**Extracted records**.
-- ==== Sys2Proof/Machine/Evict.lean ====
section
/-! DEFINITION. Storage that a team leaves, the eviction of harvest teams and their spill records (R44, R72, R161, R206
to R208, R373, R374). -/

namespace Sys2Proof.Machine

open Sys2Proof

/-! ## Freeing storage (R44, R374) -/

/-- A number joins an ascending list. -/
def insertNat (n : Nat) : List Nat → List Nat
  | [] => [n]
  | k :: ks => if n ≤ k then n :: k :: ks else k :: insertNat n ks
/-- A list of numbers in ascending order. -/
def sortNat (xs : List Nat) : List Nat := xs.foldr insertNat []

/-- Storage starts being zeroed; `team` is a pre-empted team whose accepted work comes first (R44, R371). -/
def State.freeStore (s : State) (core : Nat) (st : Store) (pos : List Nat) (team : Option Nat) : State :=
  if pos.isEmpty then s
  else { s with zeroing := s.zeroing ++ [{ core := core, store := st, pos := sortNat pos, team := team }] }

/-- A half's accumulator positions, those of the core's held set left out: held storage is neither freed nor zeroed
(R44). -/
def State.ownAcc (s : State) (h : Half) : List Nat :=
  (h.accTiles ++ h.vitTiles).filter fun k => !(s.heldPos h.core).contains k

/-- A core gains capacity now; gains of one time tie (R205). -/
def State.gain (s : State) (core : Nat) : State := s.modCore core fun c => { c with gained := s.gtime }

/-- A core that no team occupies any longer has no partition (R49). -/
def State.vacate (s : State) (core : Nat) : State :=
  if (s.occupants core []).isEmpty then s.modCore core fun c => { c with partition := 0 } else s

/-- The storage of some halves is freed, registers first, then accumulator storage, then scratch, and their table entries
are released (R44, R205, R209). -/
def State.freeHalves (s : State) (hs : List Half) (team : Option Nat) : State :=
  let s1 := hs.foldl (fun x h => x.freeStore h.core .regs h.regGran team) s
  let s2 := hs.foldl (fun x h => x.freeStore h.core .acc (s.ownAcc h) team) s1
  let s3 := hs.foldl (fun x h => x.freeStore h.core .scratch h.scrGran team) s2
  hs.foldl (fun x h => (x.vacate h.core).gain h.core) s3

/-- ACCOWN of a core names nothing when the set it named is freed (R374). -/
def State.dropOwner (s : State) (core t : Nat) : State :=
  if (s.core core).ownerTeam = some t then
    (s.noShares core).modCore core fun c => { c with owner := 0, held := false, ownerTeam := none }
  else s

/-- A team's monitor entries are released (R165). -/
def State.dropMonitors (s : State) (t : Nat) : State := { s with monitors := s.monitors.filter fun m => m.team != t }
/-- A team's rings are released, and its monitor entries too (R161, R165). -/
def State.releaseTables (s : State) (t : Nat) : State := (s.releaseRings t).dropMonitors t

/-! ## Spill records (R207, R373) -/

/-- `n` words of a list, the missing ones zero. -/
def padWords (n : Nat) (xs : List Nat) : List Nat := (List.range n).map fun k => xs.getD k 0

/-- A spill record of the fields given (R373). -/
def spillBytes (live : List Reg) (mask restart : BitVec 64) (prologue exited between : Bool) : List Byte :=
  let tags := ((padWords 16 (live.map fun r => r.tag.toNat)).zipIdx).foldl (fun n p => n + p.1 * 16 ^ p.2) 0
  let bit (b : Bool) (k : Nat) : Nat := if b then 2 ^ k else 0
  (padWords 16 (live.map fun r => (r.val.setWidth 32).toNat)).flatMap (leBytes 4) ++ leBytes 8 tags ++
    leBytes 8 mask.toNat ++ leBytes 8 restart.toNat ++
    leBytes 4 (1 + bit prologue 1 + bit exited 2 + bit between 3) ++ List.replicate 36 0

/-- The spill record of a thread as its eviction finds it (R207, R373). -/
def State.spillRecord (s : State) (r : Ref) : List Byte :=
  let t := s.thr r
  let g := s.group r.team t.group
  let live (m : BitVec 64) : List Reg := (setBits m).map fun k => (t.regs[k]?).getD rawReg
  match g.phase with
  | .prologue => spillBytes [] 0 (s.block r.team).lanepc true t.exited false
  | .region => spillBytes (live g.mask) g.mask g.label false t.exited false
  | .between => spillBytes (live g.lastMask) g.lastMask (if t.cm then t.tr.epc else t.stopPc) false t.exited true

/-- Address of a thread's spill record (R207). -/
def State.spillAddr (s : State) (r : Ref) : BitVec 64 :=
  let b := s.block r.team
  addNat b.spillptr (128 * ((s.team r.team).index * b.tsize + r.thr))

/-- The address space of a launch (R17, R197). -/
def Launch.space (l : Launch) : Space16 := { asid := l.asid, root := l.root }

/-- The pieces of a spill write of `n` bytes from `va`, translated on a die; `fuel` bounds the lines. -/
def State.spillPieces (s : State) (die : Nat) (sp : Space16) : Nat → BitVec 64 → Nat → Nat →
    State × Except LaneFault (List Piece)
  | 0, _, _, _ => (s, .ok [])
  | fuel + 1, va, n, off =>
    if n = 0 then (s, .ok [])
    else
      let k := min n (128 - slice va 0 7)
      match s.agentAt die sp va { wr := true } 6 with
      | (s1, .error f) => (s1, .error f)
      | (s1, .ok (l, pa)) =>
        match s1.spillPieces die sp fuel (addNat va k) (n - k) (off + k) with
        | (s2, .error f) => (s2, .error f)
        | (s2, .ok ps) => (s2, .ok (cutLines va l (k + 1) pa k off ++ ps))

/-- The spill engine sends a thread's record to its homes, as guaranteed traffic of priority 15 (R78, R207, R208). -/
def State.spillThread (s : State) (r : Ref) : State × Bool :=
  let l := s.launchOf r.team
  let bs := s.spillRecord r
  match s.spillPieces (s.dieOf r) l.space 3 (s.spillAddr r) bs.length 0 with
  | (s1, .error _) => (s1, true)
  | (s1, .ok ps) =>
    (s1.launchFlight { s1.agentFlight r.team (s1.coreOf r) (.spill r.team) .store bs ps with
      harvest := false, prio := 15, asid := l.asid }, false)

/-- The spill engine writes a team's records; a record that faults ends its launch with SPILL_FAULT (R207, R208). -/
def State.spillTeam (s : State) (t : Nat) : State :=
  let out := (s.laneRefs t).foldl (fun (x : State × Bool) r =>
    let w := x.1.spillThread r
    (w.1, x.2 || w.2)) (s, false)
  if out.2 then out.1.endLaunch (s.team t).launch 0x23 else out.1

/-! ## Eviction (R206, R207) -/

/-- A team stops where it is: its open regions and deferred drains are discarded; committed entries for global memory
drain on, those for its scratch are lost with it (R207, R316). -/
def Team.stop (t : Team) (grant : BitVec 32) : Team :=
  { t with
    status := if t.status = .retired then .retired else .evicted
    leftGrant := grant
    groups := t.groups.map fun g => { g with buf := [], draining := g.draining.filter fun e => e.scratch.isNone }
    threads := t.threads.map fun u => { u with wait := none, hint := none, watch := none } }

/-- A harvest team leaves its cores: spilled, its loads and engine work discarded; it keeps its barriers and rings, which
count as full (R163, R165, R207). -/
def State.evictTeam (s : State) (t : Nat) : State :=
  let s0 := (List.range (s.groupCount t)).foldl (fun x g => x.discardRegion t g) (s.spillTeam t)
  let s1 := (s.laneRefs t).foldl State.discardLoads s0
  let s2 := s1.modTeam t fun x =>
    let y := x.stop (s1.die (dieOfCore (s.half t 0).core)).grant
    if (s1.launchOf t).status = .ending then { y with status := .retired } else y
  { s2 with
    engine := s2.engine.filter fun e => e.team != t
    slotReads := s2.slotReads.map fun (x : SlotRead) => if x.team = t then { x with live := false } else x
    messages := s2.messages.map fun (m : Message) => if m.own.team = t then { m with done := true } else m }.dropMonitors t

/-- Harvest teams are evicted together: their records first, then their storage is handed over in the order of R209. -/
def State.evictTeams (s : State) (ts : List Nat) : State :=
  let hs := ts.flatMap fun t => (s.team t).halves
  let s1 := (ts.foldl State.evictTeam s).freeHalves hs none
  hs.foldl (fun x h => ts.foldl (fun y t => y.dropOwner h.core t) x) s1

end Sys2Proof.Machine
end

**What is expected**. Reproduce exactly, and with no other material, the lines between those holding "leBytes 8 mask.toNat" and "off ++ ps))", inclusive.

**Final answer**.
    leBytes 8 mask.toNat ++ leBytes 8 restart.toNat ++
    leBytes 4 (1 + bit prologue 1 + bit exited 2 + bit between 3) ++ List.replicate 36 0

/-- The spill record of a thread as its eviction finds it (R207, R373). -/
def State.spillRecord (s : State) (r : Ref) : List Byte :=
  let t := s.thr r
  let g := s.group r.team t.group
  let live (m : BitVec 64) : List Reg := (setBits m).map fun k => (t.regs[k]?).getD rawReg
  match g.phase with
  | .prologue => spillBytes [] 0 (s.block r.team).lanepc true t.exited false
  | .region => spillBytes (live g.mask) g.mask g.label false t.exited false
  | .between => spillBytes (live g.lastMask) g.lastMask (if t.cm then t.tr.epc else t.stopPc) false t.exited true

/-- Address of a thread's spill record (R207). -/
def State.spillAddr (s : State) (r : Ref) : BitVec 64 :=
  let b := s.block r.team
  addNat b.spillptr (128 * ((s.team r.team).index * b.tsize + r.thr))

/-- The address space of a launch (R17, R197). -/
def Launch.space (l : Launch) : Space16 := { asid := l.asid, root := l.root }

/-- The pieces of a spill write of `n` bytes from `va`, translated on a die; `fuel` bounds the lines. -/
def State.spillPieces (s : State) (die : Nat) (sp : Space16) : Nat → BitVec 64 → Nat → Nat →
    State × Except LaneFault (List Piece)
  | 0, _, _, _ => (s, .ok [])
  | fuel + 1, va, n, off =>
    if n = 0 then (s, .ok [])
    else
      let k := min n (128 - slice va 0 7)
      match s.agentAt die sp va { wr := true } 6 with
      | (s1, .error f) => (s1, .error f)
      | (s1, .ok (l, pa)) =>
        match s1.spillPieces die sp fuel (addNat va k) (n - k) (off + k) with
        | (s2, .error f) => (s2, .error f)
        | (s2, .ok ps) => (s2, .ok (cutLines va l (k + 1) pa k off ++ ps))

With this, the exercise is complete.